Re: Mahout 0.9 Release Notes - First Draft

2013-12-22 Thread Sebastian Schelter
Hi,

the draft looks good overall, I have some minor comments inline:

On 22.12.2013 03:28, Suneel Marthi wrote:
 Hi All,
 
 Please see below the first draft of Release notes for Mahout 0.9. Please feel 
 free to add/edit sections as u see fit.
 (This is a draft only).
 
 Regards,
 Suneel
 
 
 -
 
 
 The Apache Mahout PMC is pleased to announce the release of Mahout 0.9. 
 Mahout's goal is to build scalable machine learning libraries focused 
 primarily in the areas of collaborative filtering (recommenders), 
 clustering and classification (known collectively as the 3Cs), as well as 
 the 
 necessary infrastructure to support those implementations including, but
 not limited to, math packages for statistics, linear algebra and others
 as well as Java primitive collections, local and distributed vector and
 matrix classes and a variety of integrative code to work with popular 
 packages like Apache Hadoop, Apache Lucene, Apache HBase, Apache 
 Cassandra and much more. The 0.9 release is mainly a clean up release in
 preparation for an upcoming 1.0 release targeted for first half of 2014, but 
 there are a few
 significant new features, which are highlighted below.
 
 To get started with Apache Mahout 0.9,
  download the release artifacts and signatures at 
 http://www.apache.org/dyn/closer.cgi/mahout or visit the central Maven 
 repository. 
 
 In
  addition to the release highlights and artifacts, please pay attention 
 to the section labelled FUTURE PLANS below for more information about 
 upcoming releases of Mahout.
 
 As with any release, we wish to thank all of the users and contributors 
 to Mahout. Please see the CHANGELOG [1] and JIRA Release Notes [2] for 
 individual credits, as there are too many to list here.
 
 GETTING STARTED
 
 In the release package, the examples directory contains several working 
 examples of the core 
 functionality available in Mahout. These can be run via scripts in the 
 examples/bin
  directory and will prompt you for more information to help you try 
 things out. Most examples do not need a Hadoop cluster in 
 order to run.
 
 RELEASE HIGHLIGHTS
 
 The highlights of the Apache Mahout 0.9 release include, but are not 
 limited to the list below. For further information, see the included 
 CHANGELOG file.
 
 - Scala DSL Bindings for Mahout Math Linear Algebra (MAHOUT-1297).
See 
 http://weatheringthrutechdays.blogspot.com/2013/07/scala-dsl-for-mahout-in-core-linear.html
 - New Multilayer Perceptron Classifier (MAHOUT-1265) 
 - Recommenders as a Search (MAHOUT-1288).  See 
 https://github.com/pferrel/solr-recommender
 - MAHOUT-1364: Upgrade Mahout to be Lucene 4.6.0 compliant
 - MAHOUT-1361: Online Algorithm for computing accurate Quantiles using 
 1-dimensional Clustering
   See 
 https://github.com/tdunning/t-digest/blob/master/docs/theory/t-digest-paper/histo.pdf
  for the details.
 
 - Removed Deprecated algorithms.
 
 - the usual bug fixes. See JIRA [?} for more information on the 0.9 release.
 
 
 A total 91 separate JIRA issues were addressed in this release.
 
 The following algorithms that were marked deprecated in 0.8 have been removed 
 in 0.9:
 
 - From Clustering:
   Dirichlet - replaced by Collapsible Variational Bayes (CVB)

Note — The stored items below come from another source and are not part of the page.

-- ==== Sys2Proof/Machine/Transactions.lean ====
section
/-!
DEFINITION. Wormin tick and transaction instructions (op 0x48 to 0x4E; R148 to R152).
-/
namespace Sys2Proof.Machine

/-- The spare that shadows a core in lockstep compares at TEND (R203, R347); whether it differs is a free value. -/
def shadowCompare (s : State) (l : Fin 64) : State :=
  let c := l.val / 8
  let sp := Tab.get .reset s.spare c
  if !(sp.lockstep && rb s (Reg.arrCCtrl c) 0 && rf s (Reg.arrCStatus c) 7 4 == physOf s l) then s
  else
    let (bad, s) := drawBool s
    if !bad then s
    else
      let s := modTen s (ten (coreOwner s l)) (fun x => { x with mismatch := true })
      raise { s with spare := Tab.put .reset s.spare c { sp with
        lockstep := false, testing := some (physOf s l, rf s (Reg.arrCStatus c) 3 0), testAt := s.op } } (Reg.arrCIrq c) 2

/-- TEND (R152): after the last CEVAL, CSET and CINJ of the core have completed; outstanding loads and prefetch lines are dropped. -/
def doTend (l : Fin 64) (f : FmtA) (s : State) : State :=
  runCore l (f.d == 0 && f.s1 == 0 && f.s2 == 0) f.pr [] none s (fun t0 c s =>
    let t1 := max t0 c.cluEnd
    let k := l.val / 8
    let p := physOf s l
    let s := modCore (retire s l t1 1 1 false Wr.none) l (fun x => { x with run := .ended, tended := true, cyc := t1, outst := [], pf := [] })
    let s := wr s (Reg.arrKTendTs k p) (W t1)
    let s := wr s (Reg.arrKTendMax k p) (W (max t1 (rd s (Reg.arrKTendMax k p)).toNat))
    shadowCompare (wb s (Reg.arrKStatus k p) 11 true) l)

/-- Run the work of a transaction instruction unless the tenant's transaction has been aborted (R150). -/
def unlessAborted (l : Fin 64) (t0 : Nat) (s : State) (work : State → State) : State :=
  if aborted s (coreOwner s l) then retire s l t0 1 1 false Wr.none else work s

/-- TXW and TXWD (R117, R148): a write of State Memory, checked when it executes. -/
def runTx (l : Fin 64) (f : FmtM) (size : Nat) (legal : Bool) (srcs : List Nat) (val : Ctx → Nat) (s : State) : State :=
  runCore l legal f.pr (f.base.toNat :: srcs) none s (fun t0 c s =>
    unlessAborted l t0 s (fun s =>
      let a := effAddr c.ctx f size
      let off := a.toNat - smBase
      if a.toNat % size ≠ 0 then trap s l 2 a
      else if !(smBase ≤ a.toNat && a.toNat + size ≤ smBase + smSize && inPartition s (ten (coreOwner s l)) off size true) then
        trap s l 3 a
      else retire (stage s l (.mem off (toLe size (val c.ctx)))) l t0 1 1 false Wr.none))

def doTxw (l : Fin 64) (f : FmtM) (s : State) : State :=
  runTx l f 4 true [f.d.toNat] (fun c => (c.rg f.d.toNat).toNat) s

def doTxwd (l : Fin 64) (f : FmtM) (s : State) : State :=
  runTx l f 8 (even f.d) [f.d.toNat, f.d.toNat + 1] (fun c => (c.rg f.d.toNat).toNat + 2 ^ 32 * (c.rg (f.d.toNat + 1)).toNat) s

/-- TXPUB (R148): the publication must be the tenant's, and the member one of its dataset. -/
def doTxpub (l : Fin 64) (f : FmtA) (quality : Bool) (s : State) : State :=
  runCore l (f.d == 0) f.pr [f.s1.toNat, f.s2.toNat] none s (fun t0 c s =>
    unlessAborted l t0 s (fun s =>
      let v := c.ctx.rg f.s1.toNat
      let p := fld v 10 0
      let m := fld v 21 16
      if fld v 15 11 ≠ 0 ∨ fld v 31 22 ≠ 0 ∨ 1152 ≤ p ∨ pubOwner s p ≠ coreOwner s l ∨ pubMembers p ≤ m then trapData s l
      else retire (stage s l (.pub p m quality (c.ctx.rg f.s2.toNat))) l t0 1 1 false Wr.none))

/-- TXOUT (R148): the channel must be the tenant's. -/
def doTxout (l : Fin 64) (f : FmtA) (s : State) : State :=
  runCore l (f.d == 0) f.pr [f.s1.toNat, f.s2.toNat] none s (fun t0 c s =>
    unlessAborted l t0 s (fun s =>
      let v := c.ctx.rg f.s1.toNat
      let k : Fin 16 := Fin.ofNat 16 (fld v 3 0)
      if fld v 31 5 ≠ 0 ∨ bcOwner s k ≠ coreOwner s l then trapData s l
      else retire (stage s l (.out k (if bitOf v 4 then .close else .trip) (bitOf (c.ctx.rg f.s2.toNat) 0))) l t0 1 1 false Wr.none))

/-- TXARM (R148): the slot must be the tenant's; s2 must be 0. -/
def doTxarm (l : Fin 64) (f : FmtA) (disarm : Bool) (s : State) : State :=
  runCore l (f.d == 0 && f.s2 == 0) f.pr [f.s1.toNat] none s (fun t0 c s =>
    unlessAborted l t0 s (fun s =>
      let v := c.ctx.rg f.s1.toNat
      let i := fld v 11 0
      if fld v 31 12 ≠ 0 ∨ (getSlot s i).owner ≠ coreOwner s l then trapData s l
      else retire (stage s l (.arm i disarm)) l t0 1 1 false Wr.none))

/-- TXABORT (R150): d, s1, s2 must be 0. -/
def doTxabort (l : Fin 64) (f : FmtA) (s : State) : State :=
  runCore l (f.d == 0 && f.s1 == 0 && f.s2 == 0) f.pr [] none s (fun t0 _ s =>
    retire (abortTx s (coreOwner s l) 2) l t0 1 1 false Wr.none)

def execTend (l : Fin 64) (f : FmtA) (s : State) := ok (doTend l f s)
def execTxw (l : Fin 64) (f : FmtM) (s : State) := ok (doTxw l f s)
def execTxwd (l : Fin 64) (f : FmtM) (s : State) := ok (doTxwd l f s)
def execTxpub (l : Fin 64) (f : FmtA) (quality : Bool) (s : State) := ok (doTxpub l f quality s)
def execTxout (l : Fin 64) (f : FmtA) (s : State) := ok (doTxout l f s)
def execTxarm (l : Fin 64) (f : FmtA) (disarm : Bool) (s : State) := ok (doTxarm l f disarm s)
def execTxabort (l : Fin 64) (f : FmtA) (s : State) := ok (doTxabort l f s)

end Sys2Proof.Machine
end

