-- ==== Sys2Proof/Machine/Plu.lean ====
section
/-!
DEFINITION. The Pair Link Unit (chapter 12): lease messages, the gate and the quiet lines, pair states, epochs, checkpoints,
takeover and planned role swaps.
-/
namespace Sys2Proof.Machine

def modPlu (s : State) (f : Plu → Plu) : State := { s with plu := f s.plu }

def paired (s : State) : Bool := rb s Reg.pluCfg 0
def moduleB (s : State) : Bool := rb s Reg.pluStatus 2
/-- The partner shows quiet (R276). -/
def peerQuiet (s : State) : Bool := s.plu.qp && !s.plu.qn
def epoch (s : State) : Nat := (rd s Reg.pluEpoch).toNat
/-- PLU_LEASE in force: an accepted write waits for the next renewal sent or received (R287). -/
def leaseWord (s : State) : Word := s.plu.leaseOld.getD (rd s Reg.pluLease)
/-- L and G of R273. -/
def leaseL (s : State) : Instant := fld (leaseWord s) 9 0 * msec
def guardG (s : State) : Instant := fld (leaseWord s) 23 16 * 100 * usec
/-- A renewal is sent or received: an accepted PLU_LEASE takes effect. -/
def takeLease (s : State) : State := modPlu s (fun p => { p with leaseOld := none })
/-- Holding control or about to: ACTIVE or SOLO. -/
def holder (s : State) : Bool := pairState s == 0 || pairState s == 2
/-- A lease counted from an instant has not ended. -/
def within (s : State) (a : Option Instant) : Bool := match a with | some a => decide (s.op < a + leaseL s) | none => false
/-- An acknowledged renewal is younger than L (R273; operating time counts the main clock). -/
def acknowledged (s : State) : Bool := within s s.plu.acked
/-- The lease is held: by an acknowledged renewal, or from the opening of the gate until its first renewals can be answered (log
entry 40). -/
def leaseHeld (s : State) : Bool := pairState s == 0 && (acknowledged s || within s s.plu.opened)

/-! ## The gate (R275) -/

/-- The gate closes: CLOSE outputs de-energise at once, quiet_hold ends, and a takeover under way does not open it again. -/
def closeGate (s : State) : State :=
  let s := wb (wb s Reg.pluStatus 3 false) Reg.pluStatus 4 false
  evalAll (modPlu s (fun p => { p with openAt := none, take := .none }))

/-- The gate opens, at a tick edge. -/
def openGate (s : State) : State :=
  evalAll (modPlu (wb s Reg.pluStatus 3 true) (fun p => { p with openAt := none, opened := some s.op, sent := [] }))

/-- The quiet lines of the module show quiet (R275, R276): the gate is closed, and the module is not taking control (R278). -/
def showsQuiet (s : State) : Bool := !gateOpen s && s.plu.take == .none && !(holder s && s.plu.openAt.isSome)

/-- A change of pair state: state_chg and its log record (R378). -/
def setPair (s : State) (st : Nat) : State :=
  let s := raise (wf s Reg.pluStatus 1 0 st) Reg.pluIrq 0
  logRec s Reg.pluIrq 2 0 st [epoch s, (rd s Reg.pluPeerEpoch).toNat]

/-- The quiet lines as PLU_STATUS shows them (R276, R287); an invalid combination is a fault. -/
def showQuietLines (s : State) : State :=
  let s := wb s Reg.pluStatus 6 (peerQuiet s)
  if s.plu.qp == s.plu.qn then raise (wb s Reg.pluStatus 7 true) Reg.pluIrq 4 else wb s Reg.pluStatus 7 false

/-- Control tenants stop (R270): at the next commit phase, a Starting one at once, a Faulted one once its fallback is committed. -/
def stopControl (s : State) : State :=
  each 64 (fun t s =>
    if t = 0 ∨ !isControl s t then s
    else if tState s t = 2 ∨ (tState s t = 5 ∧ !(getTen s t).fallbackDue) then enterStopped s t
    else if tActive s t ∨ tState s t = 5 then
      modTen (wb s (Reg.cmtTState t) 3 true) t (fun x => if x.pend.contains .stop then x else { x with pend := x.pend ++ [.stop] })
    else s) s

/-- A planned swap is in progress on either side. -/
def swapping (s : State) : Bool := s.plu.yieldTick.isSome || s.plu.handTick.isSome || s.plu.swapWanted

/-- Forget any planned swap, which counts as abandoned, and any takeover in progress (R286). -/
def dropSwap (s : State) : State :=
  let s := if swapping s then wf s Reg.pluSwapStat 18 16 3 else s
  let s := wb (wb s Reg.pluStatus 14 false) Reg.pluStatus 16 false
  modPlu s (fun p => { p with
    yieldTick := none, ready := false, handTick := none, finalIn := false, yielded := false, swapWanted := false, restart := false,
    retries := 0, take := .none, apply := [], openAt := none, yieldMem := [], yieldLoops := [] })

/-- Enter STANDBY with the gate closed: the takeover timer starts. -/
def toStandby (s : State) (lapsed : Bool) : State :=
  let s := stopControl (dropSwap (closeGate s))
  let s := wb s Reg.pluStatus 5 lapsed
  setPair (modPlu s (fun p => { p with heard := s.op })) 1

/-- The lease has ended and the partner is not quiet (R273, R276, R277); `held`: the gate had been held open on quiet. -/
def lapse (s : State) (held : Bool) : State :=
  let s := raise (toStandby s true) Reg.pluIrq 3
  if held then raise (bump s Reg.pluDemotions) Reg.pluIrq 2 else s

/-- Demotion by a message (R279): the log record of the change holds both epochs, and a higher one is persisted. -/
def demote (s : State) (peer : Nat) : State :=
  let s := raise (bump (toStandby s false) Reg.pluDemotions) Reg.pluIrq 2
  if epoch s < peer then wrp s Reg.pluEpoch (W peer) else s

/-- FENCED (R277): gate closed, control tenants stopped. -/
def pluFence (s : State) : State :=
  if pairState s = 3 then s else setPair (wb (stopControl (dropSwap (closeGate s))) Reg.pluStatus 5 false) 3

/-! ## Lease messages (R271, R272) -/

def peerMac (s : State) : BitVec 48 := BitVec.ofNat 48 (rd64 s Reg.pluPeerMacLo Reg.pluPeerMacHi)
/-- A slot holds an AES key of a use. -/
def aesSlot (s : State) (i use : Nat) : Bool := match (ksSlot s i).active with | some k => k.typ ≤ 2 && k.use == use | none => false
/-- Lease messages can be tagged: PLU_NET.key names, from 3 to 1022, an encrypt-only AES slot (R299, R305). -/
def netKey (s : State) : Bool :=
  let k := rf s Reg.pluNet 30 21
  !keyless s && 3 ≤ k && k ≤ 1022 && aesSlot s k 0
/-- Lease messages can be verified: the slot one higher holds the same key, decrypt-only. -/
def netVerify (s : State) : Bool :=
  let k := rf s Reg.pluNet 30 21
  netKey s && aesSlot s (k + 1) 1 && (ksSlot s k).active.map (·.val) == (ksSlot s (k + 1)).active.map (·.val)

/-- The 64 octets of a lease message (R271). PRESUMED (log entry 40): its words are little-endian. -/
def leaseOctets (m : LeaseMsg) : List Byte :=
  let typ := match m.kind with | .renewal => 1 | .ack => 2 | .yld => 3 | .ready => 4 | .refuse => 5 | .swapFailed => 6
  toLe 1 typ ++ toLe 1 (b2n m.fromB + 2 * b2n m.gate + 4 * b2n m.solo) ++ toLe 2 1 ++ toLe 4 m.epoch ++ toLe 4 m.seq ++ toLe 4 m.echo
    ++ toLe 6 m.tick ++ toLe 2 0 ++ toLe 4 m.ckpt ++ toLe 36 0

/-- A lease message as a network frame carries it (R271): EtherType 0x88B5, the message, and the AES-GMAC tag under the key of
PLU_NET.key. -/
def leasePayload (s : State) (m : LeaseMsg) : List Byte :=
  let key := (ksSlot s (rf s Reg.pluNet 30 21)).active.elim [] (·.val)
  toBe 2 0x88B5 ++ leaseOctets m ++ (Config.gmac key (Config.leaseIv m.seq) (leaseOctets m)).take 16

/-- The frame of a lease message on the network path; its tag stands in its payload. -/
def leaseFrame (s : State) (m : LeaseMsg) : Frame :=
  { dst := peerMac s, src := macOf s 145, vid := some (BitVec.ofNat 12 (rf s Reg.pluNet 17 6)), pcp := rf s Reg.pluNet 20 18,
    len := 102, fcsErr := false, symErr := false, reasmErr := false, prpSeq := none, hsrSeq := none, macsec := none, tag := none,
    body := .lease m }

/-- Send a lease message on a path: a lane that is up, or a tagged frame into TC6 of the port group. -/
def sendOn (s : State) (path : Path) (m : LeaseMsg) : State :=
  match path with
  | .pair => if lanesUp s = 0 then s else emit s (.lease .pair m (leaseOctets m))
  | .net =>
    if netKey s then emit (originate s (leaseFrame s m) 6 (groupPorts s (rf s Reg.pluNet 5 0))) (.lease .net m (leasePayload s m)) else s

/-- A message of the module: its sequence number is the caller's. -/
def message (s : State) (kind : LeaseKind) (seq echo tick : Nat) : LeaseMsg :=
  { kind := kind, fromB := moduleB s, gate := gateOpen s, solo := pairState s == 2, epoch := epoch s, seq := seq, echo := echo,
    tick := tick, ckpt := (match kind, s.plu.store with | .ack, some c => c.seq | .ready, some c => c.seq | _, _ => 0), sender := macOf s 145, authentic := true }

I think we switched our LDA implementation to use CVB and removed
Dirichlet clustering, those are two different things, right?

 
   Meanshift 
 
   MinHash - removed due to poor performance and lack of usage
 
   EigenCuts -
 
 
 - From Classification (both are sequential implementations)
 
   Winnow - lack of actual usage
 
   Perceptron - lack of actual usage 
 
 
 - Frequent Pattern Mining
 
 - Collaborative Filtering
 All recommenders in org.apache.mahout.cf.taste.impl.recommender.knn
 SlopeOne implementations in org.apache.mahout.cf.taste.hadoop.slopeone 
 and org.apache.mahout.cf.taste.impl.recommender.slopeone
 Distributed pseudo recommender in org.apache.mahout.cf.taste.hadoop.pseudo
 TreeClusteringRecommender in org.apache.mahout.cf.taste.impl.recommender

We should be careful, because the package knn could make people think we
removed our itembased recommenders (already caused confusion on twitter).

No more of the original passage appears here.